■ Data in this exercise ■
-- ==== Sys2Proof/Tests/Slice0.lean ====
section
/-! SUPPORT. Tests: words written out from the encoding tables (30_encoding.md R71 to R76), the smoke test of WellFormed,
one step or one instruction at a time from the spec's own vectors (95_test_vectors.md, named in each comment), and for each
obligation with hypotheses a state and operands that meet them together. -/

namespace Sys2Proof.Tests

open Sys2Proof Sys2Proof.Machine

/-! ## Helpers -/

/-- Does the outcome answer a next state with this property? -/
def nextIs (o : Host.Outcome State Fault Refusal) (p : State → Bool) : Bool :=
  match o with
  | .next t => p t
  | .fault _ => false
  | .refused _ => false

/-- Is the outcome a refusal for this reason? -/
def refusedFor (o : Host.Outcome State Fault Refusal) (r : Refusal) : Bool :=
  match o with
  | .next _ => false
  | .fault _ => false
  | .refused r' => decide (r' = r)

/-- The reset state with these bytes in ROM from address `a` on, and PC at `a`. -/
def at_ (a : Byte) (bytes : List Byte) : State :=
  { State.reset with pc := a, rom := Memory.writeFrom [] a.toNat bytes }

/-! ## WellFormed refuses an ill-formed term, and takes the bounds of the range -/

theorem test_wellFormed_refuses_sub_opcode_7 : WellFormed (.extReserved8to15 7) = false := by decide
theorem test_wellFormed_takes_sub_opcode_8 : WellFormed (.extReserved8to15 8) = true := by decide
theorem test_wellFormed_takes_sub_opcode_15 : WellFormed (.extReserved8to15 15) = true := by decide

/-! ## Decoding, every constructor, from words written out bit by bit -/

theorem test_decode_nop : decode [0b00001111#8] = .instr (.nop 15) [] := by decide
theorem test_decode_lda : decode [0b00011110#8] = .instr (.lda 14) [] := by decide
theorem test_decode_ldi : decode [0b00100101#8] = .instr (.ldi 5) [] := by decide
theorem test_decode_sta : decode [0b00111111#8] = .instr (.sta 15) [] := by decide
theorem test_decode_add : decode [0b01000001#8] = .instr (.add 1) [] := by decide
theorem test_decode_sub : decode [0b01010010#8] = .instr (.sub 2) [] := by decide
theorem test_decode_and : decode [0b01100011#8] = .instr (.and 3) [] := by decide
theorem test_decode_or : decode [0b01110100#8] = .instr (.or 4) [] := by decide
theorem test_decode_xor : decode [0b10001000#8] = .instr (.xor 8) [] := by decide
theorem test_decode_ldai : decode [0b10010000#8] = .instr (.ldai 0) [] := by decide
theorem test_decode_stai : decode [0b10100001#8] = .instr (.stai 1) [] := by decide
theorem test_decode_jmp : decode [0b10110111#8, 0b01000000#8, 0#8] = .instr (.jmp 7 0x40) [0] := by decide
theorem test_decode_jz : decode [0b11000000#8, 0b00000110#8] = .instr (.jz 0 6) [] := by decide
theorem test_decode_jc : decode [0b11010000#8, 0b00100000#8] = .instr (.jc 0 0x20) [] := by decide
theorem test_decode_call : decode [0b11100000#8, 0b11001000#8] = .instr (.call 0 200) [] := by decide
theorem test_decode_hlt : decode [0b11110000#8] = .instr .hlt [] := by decide
theorem test_decode_rst : decode [0b11110001#8] = .instr .rst [] := by decide
theorem test_decode_out : decode [0b11110010#8] = .instr .out [] := by decide
theorem test_decode_not : decode [0b11110011#8] = .instr .not [] := by decide
theorem test_decode_push : decode [0b11110100#8] = .instr .push [] := by decide
theorem test_decode_pop : decode [0b11110101#8] = .instr .pop [] := by decide
theorem test_decode_ret : decode [0b11110110#8] = .instr .ret [] := by decide
theorem test_decode_extReserved7 : decode [0b11110111#8] = .instr .extReserved7 [] := by decide
theorem test_decode_extReserved8 : decode [0b11111000#8] = .instr (.extReserved8to15 8) [] := by decide
theorem test_decode_extReserved15 : decode [0b11111111#8] = .instr (.extReserved8to15 15) [] := by decide
theorem test_decode_nothing : decode [] = .noOpcodeByte := by decide
theorem test_decode_cut_short : decode [0xC0] = .noOperandByte := by decide

/-- 30_encoding.md R104: JZ 6 is 0xC0 0x06; the table's number has the opcode byte lowest. -/
theorem test_decodeTableWord_jz : decodeTableWord 16 0x06C0 = some (.jz 0 6) := by decide

/-- The operand byte is 0 where the table's row has no bits for it. -/
theorem test_decodeTableWord_jmp_short : decodeTableWord 8 0xB0 = some (.jmp 0 0) := by decide

theorem test_encode_call : encode (.call 0 255) = [0xE0, 0xFF] := by decide

/-! ## Data movement (V3, V5, V6, V7, V9, V10) -/

theorem test_nop : step (at_ 4 [0x07]) = .next { at_ 4 [0x07] with pc := 5, ir := 0x07 } := by rfl
theorem test_lda_zero :
    nextIs (exec (.lda 3) { State.reset with acc := 1, c := true })
      (fun t => t.acc == 0 && t.z && t.c) = true := by decide
theorem test_lda_port_waits :
    nextIs (step { at_ 0 [0x1E] with acc := 5, ram := [(14, 8)] })
      (fun t => t.state == .waitingForInput && t.pc == 1 && t.acc == 5 && !t.z) = true := by decide
theorem test_lda_output_port :
    nextIs (exec (.lda 15) { State.reset with ram := [(15, 6)], led := 2 })
      (fun t => t.acc == 6 && t.led == 2 && t.state == .running) = true := by decide
theorem test_ldi_zero : nextIs (exec (.ldi 0) { State.reset with c := true }) (fun t => t.z && t.c) = true := by decide
theorem test_sta_output_port :
    nextIs (exec (.sta 15) { State.reset with acc := 9 }) (fun t => t.ram == [(15, 9)] && t.led == 9) = true := by
  decide
theorem test_sta_input_port :
    nextIs (exec (.sta 14) { State.reset with acc := 4, led := 1 })
      (fun t => t.ram == [(14, 4)] && t.led == 1 && t.state == .running) = true := by decide

/-! ## ALU (V20, V21, V27, V28, V33, V37, V39) -/

/-- ACC = a, RAM[1] = b, C before = c. -/
def alu (a b : Nibble) (c : Bool) : State := { State.reset with acc := a, ram := Memory.write [] 1 b, c := c }

theorem test_add_carries : nextIs (exec (.add 1) (alu 8 8 false)) (fun t => t.acc == 0 && t.z && t.c) = true := by
  decide
theorem test_add_ignores_old_carry :
    nextIs (exec (.add 1) (alu 15 0 true)) (fun t => t.acc == 15 && !t.z && !t.c) = true := by decide
theorem test_sub_borrows : nextIs (exec (.sub 1) (alu 3 5 false)) (fun t => t.acc == 14 && !t.z && t.c) = true := by
  decide
theorem test_sub_largest_borrow : nextIs (exec (.sub 1) (alu 0 15 false)) (fun t => t.acc == 1 && t.c) = true := by
  decide
theorem test_and_keeps_carry : nextIs (exec (.and 1) (alu 0xC 0xA true)) (fun t => t.acc == 8 && t.c) = true := by
  decide
theorem test_or_zero : nextIs (exec (.or 1) (alu 0 0 true)) (fun t => t.acc == 0 && t.z && t.c) = true := by decide
theorem test_xor_equal : nextIs (exec (.xor 1) (alu 7 7 true)) (fun t => t.acc == 0 && t.z && t.c) = true := by decide

/-! ## Indirect (V50, V52, V56, V57) -/

theorem test_ldai :
    nextIs (exec (.ldai 0) { State.reset with ram := [(0, 3), (3, 7)] }) (fun t => t.acc == 7) = true := by decide
theorem test_ldai_input_port :
    nextIs (exec (.ldai 0) { State.reset with ram := [(0, 14), (14, 5)] })
      (fun t => t.acc == 5 && t.state == .running) = true := by decide
theorem test_stai_output_port :
    nextIs (exec (.stai 0) { State.reset with ram := [(0, 15)], acc := 6 })
      (fun t => t.ram == [(0, 15), (15, 6)] && t.led == 0) = true := by decide
theorem test_stai_own_pointer :
    nextIs (exec (.stai 1) { State.reset with ram := [(1, 1)], acc := 9 }) (fun t => t.ram == [(1, 9)]) = true := by
  decide

/-! ## Control transfer (V61, V62, V66, V64, V67, V68, V69, V72) -/

theorem test_jmp_nonzero_nibble : nextIs (step (at_ 0x10 [0xB7, 0x40])) (fun t => t.pc == 0x40) = true := by decide
theorem test_jmp_operand_wraps :
    nextIs (step { State.reset with pc := 255, rom := [(0, 0x33), (255, 0xB0)] }) (fun t => t.pc == 0x33) = true := by
  decide
theorem test_jz_taken : nextIs (step { at_ 2 [0xC0, 6] with z := true }) (fun t => t.pc == 6) = true := by decide
theorem test_jz_not_taken_wraps : nextIs (step (at_ 254 [0xC0, 0x80])) (fun t => t.pc == 0) = true := by decide
theorem test_jc_taken : nextIs (step { at_ 0 [0xD0, 0x20] with c := true }) (fun t => t.pc == 0x20) = true := by decide
theorem test_jc_not_taken : nextIs (step { at_ 0 [0xD0, 0x20] with z := true }) (fun t => t.pc == 2) = true := by decide
theorem test_call :
    nextIs (step (at_ 0x20 [0xE0, 0x50]))
      (fun t => t.pc == 0x50 && t.sp.val == 1 && t.stack == [(0, 0x22)]) = true := by decide
theorem test_call_full :
    nextIs (step { at_ 0x20 [0xE0, 0x50] with sp := 16, stack := [(15, 0x99)] })
      (fun t => t.pc == 0x50 && t.sp.val == 16 && t.stack == [(15, 0x99)]) = true := by decide

/-! ## Extended group (V80, V82, V83, V84, V87, V88, V91, V90, V92, V93, V95) -/

theorem test_hlt : nextIs (step (at_ 4 [0xF0])) (fun t => t.state == .halted && t.pc == 5) = true := by decide
theorem test_rst :
    nextIs (step { at_ 2 [0xF1] with acc := 7, sp := 2, z := true, c := true, ram := [(2, 7)], led := 7, sw := 5, out := [7] })
      (fun t => t.acc == 0 && t.pc == 0 && t.sp.val == 0 && !t.z && !t.c && t.ram == [] && t.led == 0 && t.sw == 0 &&
        t.rom == [(2, 0xF1)] && t.out == [7] && t.state == .running) = true := by decide
theorem test_out : exec .out { State.reset with acc := 5, out := [1] } = .next { State.reset with acc := 5, out := [1, 5] } := by
  rfl
theorem test_not : nextIs (exec .not { State.reset with acc := 15, c := true }) (fun t => t.acc == 0 && t.z && t.c) = true := by
  decide
theorem test_push :
    nextIs (exec .push { State.reset with acc := 5 }) (fun t => t.stack == [(0, 5)] && t.sp.val == 1) = true := by decide
theorem test_push_full : exec .push { State.reset with acc := 5, sp := 16 } = .next { State.reset with acc := 5, sp := 16 } := by
  rfl
theorem test_pop_return_address :
    nextIs (exec .pop { State.reset with stack := [(0, 0x22)], sp := 1 })
      (fun t => t.acc == 2 && t.sp.val == 0 && !t.z && t.stack == [(0, 0x22)]) = true := by decide
theorem test_pop_empty : exec .pop { State.reset with acc := 3 } = .next { State.reset with acc := 3 } := by rfl
theorem test_ret :
    nextIs (step { at_ 7 [0xF6] with stack := [(0, 0x22)], sp := 1 }) (fun t => t.pc == 0x22 && t.sp.val == 0) = true := by
  decide
theorem test_ret_empty : nextIs (step (at_ 7 [0xF6])) (fun t => t.pc == 8 && t.sp.val == 0) = true := by decide
theorem test_extReserved7 : step (at_ 7 [0xF7]) = .next { at_ 7 [0xF7] with pc := 8, ir := 0xF7 } := by rfl
theorem test_extReserved9 : step (at_ 7 [0xF9]) = .next { at_ 7 [0xF9] with pc := 8, ir := 0xF9 } := by rfl

/-! ## Host operations (V102, V103, V105, V109, V111, V116) -/

theorem test_resolveInput_negative :
    nextIs (perform (.resolveInput (-1)) { State.reset with state := .waitingForInput })
      (fun t => t.acc == 15 && t.ram == [(14, 15)] && !t.z && t.state == .running) = true := by decide
theorem test_resolveInput_ignored : perform (.resolveInput 7) State.reset = .next State.reset := by rfl
theorem test_fetch_while_waiting :
    nextIs (perform .fetch { at_ 1 [0x25] with state := .waitingForInput })
      (fun t => t.ir == 0x25 && t.pc == 2 && t.state == .waitingForInput) = true := by decide
theorem test_loadProgram :
    nextIs (perform (.loadProgram [0xF0] [(15, 7), (14, 2)]) { State.reset with led := 5, sw := 3, stack := [(0, 9)] })
      (fun t => t.rom == [(0, 0xF0)] && t.ram == [(14, 2), (15, 7)] && t.led == 0 && t.sw == 0 && t.stack == [(0, 9)]) = true := by
  decide
theorem test_loadProgram_too_long :
    refusedFor (perform (.loadProgram (List.replicate 257 0) []) State.reset) .codeTooLong = true := by
  have h : 256 < (List.replicate 257 (0 : Byte)).length := by rw [List.length_replicate]; decide
  rw [perform, State.loadProgram, if_pos h]
  rfl
theorem test_toggleSwitch : perform (.toggleSwitch 2) State.reset = .next { State.reset with sw := 4 } := by rfl
theorem test_observe_ram : observe (.ram 3) { State.reset with ram := [(3, 7)] } = .ok (.number 7) := by rfl

/-! ## The interface of Step.lean -/

theorem test_withFetchWord_runs :
    nextIs (step (State.reset.withFetchWord 16 0x06B0)) (fun t => t.pc == 6) = true := by decide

■ About this exercise ■
Out of the data above, set down the lines from the one with "nextIs (perform (.resolveInput" to the one with "theorem test_toggleSwitch : perform", both included, exactly as written and with no additions.

■ Response ■
    nextIs (perform (.resolveInput (-1)) { State.reset with state := .waitingForInput })
      (fun t => t.acc == 15 && t.ram == [(14, 15)] && !t.z && t.state == .running) = true := by decide
theorem test_resolveInput_ignored : perform (.resolveInput 7) State.reset = .next State.reset := by rfl
theorem test_fetch_while_waiting :
    nextIs (perform .fetch { at_ 1 [0x25] with state := .waitingForInput })
      (fun t => t.ir == 0x25 && t.pc == 2 && t.state == .waitingForInput) = true := by decide
theorem test_loadProgram :
    nextIs (perform (.loadProgram [0xF0] [(15, 7), (14, 2)]) { State.reset with led := 5, sw := 3, stack := [(0, 9)] })
      (fun t => t.rom == [(0, 0xF0)] && t.ram == [(14, 2), (15, 7)] && t.led == 0 && t.sw == 0 && t.stack == [(0, 9)]) = true := by
  decide
theorem test_loadProgram_too_long :
    refusedFor (perform (.loadProgram (List.replicate 257 0) []) State.reset) .codeTooLong = true := by
  have h : 256 < (List.replicate 257 (0 : Byte)).length := by rw [List.length_replicate]; decide
  rw [perform, State.loadProgram, if_pos h]
  rfl
theorem test_toggleSwitch : perform (.toggleSwitch 2) State.reset = .next { State.reset with sw := 4 } := by rfl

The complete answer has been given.